* _What you need to do_: Identify, in the records below, every line where the string "bipShift" appears, and copy each such line.

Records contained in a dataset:
%%
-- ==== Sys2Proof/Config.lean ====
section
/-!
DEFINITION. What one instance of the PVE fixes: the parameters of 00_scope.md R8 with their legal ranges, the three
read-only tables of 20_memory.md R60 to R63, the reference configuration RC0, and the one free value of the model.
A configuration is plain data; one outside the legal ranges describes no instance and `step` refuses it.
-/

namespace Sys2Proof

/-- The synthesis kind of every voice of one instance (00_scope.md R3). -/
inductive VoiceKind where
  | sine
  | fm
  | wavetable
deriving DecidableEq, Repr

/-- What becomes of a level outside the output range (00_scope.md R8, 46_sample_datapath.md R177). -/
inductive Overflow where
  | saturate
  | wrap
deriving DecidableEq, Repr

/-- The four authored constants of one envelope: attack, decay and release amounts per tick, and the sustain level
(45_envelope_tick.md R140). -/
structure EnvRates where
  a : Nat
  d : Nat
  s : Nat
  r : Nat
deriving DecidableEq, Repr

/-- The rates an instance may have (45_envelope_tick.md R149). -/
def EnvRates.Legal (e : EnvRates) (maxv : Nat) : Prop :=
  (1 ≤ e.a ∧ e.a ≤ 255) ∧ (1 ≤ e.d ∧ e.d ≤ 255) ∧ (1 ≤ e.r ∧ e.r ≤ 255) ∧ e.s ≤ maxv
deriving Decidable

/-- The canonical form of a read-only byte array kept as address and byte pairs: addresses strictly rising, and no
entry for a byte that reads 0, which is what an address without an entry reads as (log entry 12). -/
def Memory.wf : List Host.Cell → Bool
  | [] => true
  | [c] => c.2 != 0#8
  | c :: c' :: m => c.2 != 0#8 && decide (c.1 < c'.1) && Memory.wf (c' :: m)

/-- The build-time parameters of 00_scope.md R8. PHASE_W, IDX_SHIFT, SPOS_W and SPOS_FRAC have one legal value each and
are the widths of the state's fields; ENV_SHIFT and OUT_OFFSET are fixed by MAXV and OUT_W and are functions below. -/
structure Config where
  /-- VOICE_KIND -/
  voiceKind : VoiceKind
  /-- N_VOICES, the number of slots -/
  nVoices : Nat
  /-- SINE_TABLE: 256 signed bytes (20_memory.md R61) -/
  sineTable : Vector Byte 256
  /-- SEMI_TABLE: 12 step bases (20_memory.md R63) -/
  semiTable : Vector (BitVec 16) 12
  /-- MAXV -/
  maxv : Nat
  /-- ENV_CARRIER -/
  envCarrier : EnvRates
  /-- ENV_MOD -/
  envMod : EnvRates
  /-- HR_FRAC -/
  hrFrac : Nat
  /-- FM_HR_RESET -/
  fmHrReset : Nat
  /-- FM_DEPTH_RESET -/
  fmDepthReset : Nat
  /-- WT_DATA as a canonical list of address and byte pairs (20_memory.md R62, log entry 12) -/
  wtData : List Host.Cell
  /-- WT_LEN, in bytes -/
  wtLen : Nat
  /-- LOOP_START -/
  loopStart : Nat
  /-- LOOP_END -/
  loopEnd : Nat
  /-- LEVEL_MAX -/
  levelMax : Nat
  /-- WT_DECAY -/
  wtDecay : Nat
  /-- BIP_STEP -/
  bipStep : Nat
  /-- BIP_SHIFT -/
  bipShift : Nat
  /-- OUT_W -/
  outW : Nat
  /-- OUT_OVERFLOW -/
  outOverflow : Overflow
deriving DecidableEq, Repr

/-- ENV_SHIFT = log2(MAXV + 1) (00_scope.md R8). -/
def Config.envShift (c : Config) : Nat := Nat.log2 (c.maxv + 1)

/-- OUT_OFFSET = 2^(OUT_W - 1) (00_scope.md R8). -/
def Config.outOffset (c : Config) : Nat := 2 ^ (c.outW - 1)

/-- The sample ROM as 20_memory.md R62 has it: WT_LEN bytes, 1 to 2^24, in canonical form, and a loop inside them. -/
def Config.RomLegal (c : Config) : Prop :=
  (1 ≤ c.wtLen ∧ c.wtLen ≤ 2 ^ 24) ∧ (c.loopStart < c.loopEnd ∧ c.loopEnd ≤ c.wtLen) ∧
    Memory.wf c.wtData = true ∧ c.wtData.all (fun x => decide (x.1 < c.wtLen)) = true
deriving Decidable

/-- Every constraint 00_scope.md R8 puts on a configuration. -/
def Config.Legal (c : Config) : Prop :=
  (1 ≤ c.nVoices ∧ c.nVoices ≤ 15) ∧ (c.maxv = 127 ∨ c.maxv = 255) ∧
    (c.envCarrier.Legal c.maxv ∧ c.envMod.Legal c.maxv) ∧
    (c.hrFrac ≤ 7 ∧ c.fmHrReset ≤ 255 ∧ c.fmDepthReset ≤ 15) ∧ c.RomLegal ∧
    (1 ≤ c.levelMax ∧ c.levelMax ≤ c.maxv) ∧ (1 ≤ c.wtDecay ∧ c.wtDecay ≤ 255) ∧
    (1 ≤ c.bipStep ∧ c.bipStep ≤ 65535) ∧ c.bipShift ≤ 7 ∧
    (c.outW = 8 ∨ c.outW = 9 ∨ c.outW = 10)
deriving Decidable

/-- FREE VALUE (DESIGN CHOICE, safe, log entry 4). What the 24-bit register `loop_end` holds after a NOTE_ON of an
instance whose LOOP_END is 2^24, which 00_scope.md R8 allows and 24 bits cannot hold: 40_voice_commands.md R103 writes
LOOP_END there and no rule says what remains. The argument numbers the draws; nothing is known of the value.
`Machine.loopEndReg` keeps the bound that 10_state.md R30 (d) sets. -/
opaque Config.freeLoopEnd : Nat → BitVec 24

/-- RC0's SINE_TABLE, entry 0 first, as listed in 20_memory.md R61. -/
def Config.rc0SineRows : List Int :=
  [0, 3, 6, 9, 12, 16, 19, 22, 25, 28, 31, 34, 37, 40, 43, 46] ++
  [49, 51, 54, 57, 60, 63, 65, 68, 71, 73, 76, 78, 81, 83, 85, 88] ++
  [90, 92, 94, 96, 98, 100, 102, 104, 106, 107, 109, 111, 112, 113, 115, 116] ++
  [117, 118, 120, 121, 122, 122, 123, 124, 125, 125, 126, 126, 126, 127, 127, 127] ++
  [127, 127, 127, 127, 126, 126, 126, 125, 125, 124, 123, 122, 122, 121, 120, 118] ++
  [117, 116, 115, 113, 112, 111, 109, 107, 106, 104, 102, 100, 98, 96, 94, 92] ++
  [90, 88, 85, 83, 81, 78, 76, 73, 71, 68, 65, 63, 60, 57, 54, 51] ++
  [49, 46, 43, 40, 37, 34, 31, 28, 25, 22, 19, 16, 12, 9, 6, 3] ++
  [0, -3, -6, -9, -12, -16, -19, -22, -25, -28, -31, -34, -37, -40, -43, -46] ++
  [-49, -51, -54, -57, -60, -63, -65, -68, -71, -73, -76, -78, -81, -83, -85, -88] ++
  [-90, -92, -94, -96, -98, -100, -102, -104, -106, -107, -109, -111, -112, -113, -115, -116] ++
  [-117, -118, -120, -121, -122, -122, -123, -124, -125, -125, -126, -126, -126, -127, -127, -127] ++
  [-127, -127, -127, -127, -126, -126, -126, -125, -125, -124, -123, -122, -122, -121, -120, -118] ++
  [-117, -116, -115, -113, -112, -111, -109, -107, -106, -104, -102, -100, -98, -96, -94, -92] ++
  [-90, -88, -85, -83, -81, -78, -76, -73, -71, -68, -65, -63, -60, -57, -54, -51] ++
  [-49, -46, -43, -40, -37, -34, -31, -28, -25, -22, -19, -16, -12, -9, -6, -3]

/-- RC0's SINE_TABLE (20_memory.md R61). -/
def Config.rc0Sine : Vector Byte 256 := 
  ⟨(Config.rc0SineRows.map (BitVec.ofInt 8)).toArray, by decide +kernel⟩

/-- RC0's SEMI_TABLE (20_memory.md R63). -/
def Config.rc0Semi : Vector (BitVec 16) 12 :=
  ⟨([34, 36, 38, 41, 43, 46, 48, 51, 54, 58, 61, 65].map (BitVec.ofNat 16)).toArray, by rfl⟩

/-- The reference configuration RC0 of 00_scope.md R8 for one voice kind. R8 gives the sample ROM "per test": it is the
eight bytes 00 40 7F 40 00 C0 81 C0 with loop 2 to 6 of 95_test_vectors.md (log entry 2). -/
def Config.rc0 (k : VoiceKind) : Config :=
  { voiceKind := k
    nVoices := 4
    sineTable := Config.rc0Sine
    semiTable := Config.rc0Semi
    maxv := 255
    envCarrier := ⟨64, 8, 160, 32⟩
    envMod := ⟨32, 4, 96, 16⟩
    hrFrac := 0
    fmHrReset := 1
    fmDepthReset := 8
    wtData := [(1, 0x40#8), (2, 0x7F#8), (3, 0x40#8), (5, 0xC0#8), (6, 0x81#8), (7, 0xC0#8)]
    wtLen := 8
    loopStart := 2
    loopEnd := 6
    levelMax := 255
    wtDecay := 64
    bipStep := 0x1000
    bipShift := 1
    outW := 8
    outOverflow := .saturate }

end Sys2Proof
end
%%
* _Your response_:
  bipShift : Nat
    (1 ≤ c.bipStep ∧ c.bipStep ≤ 65535) ∧ c.bipShift ≤ 7 ∧
    bipShift := 1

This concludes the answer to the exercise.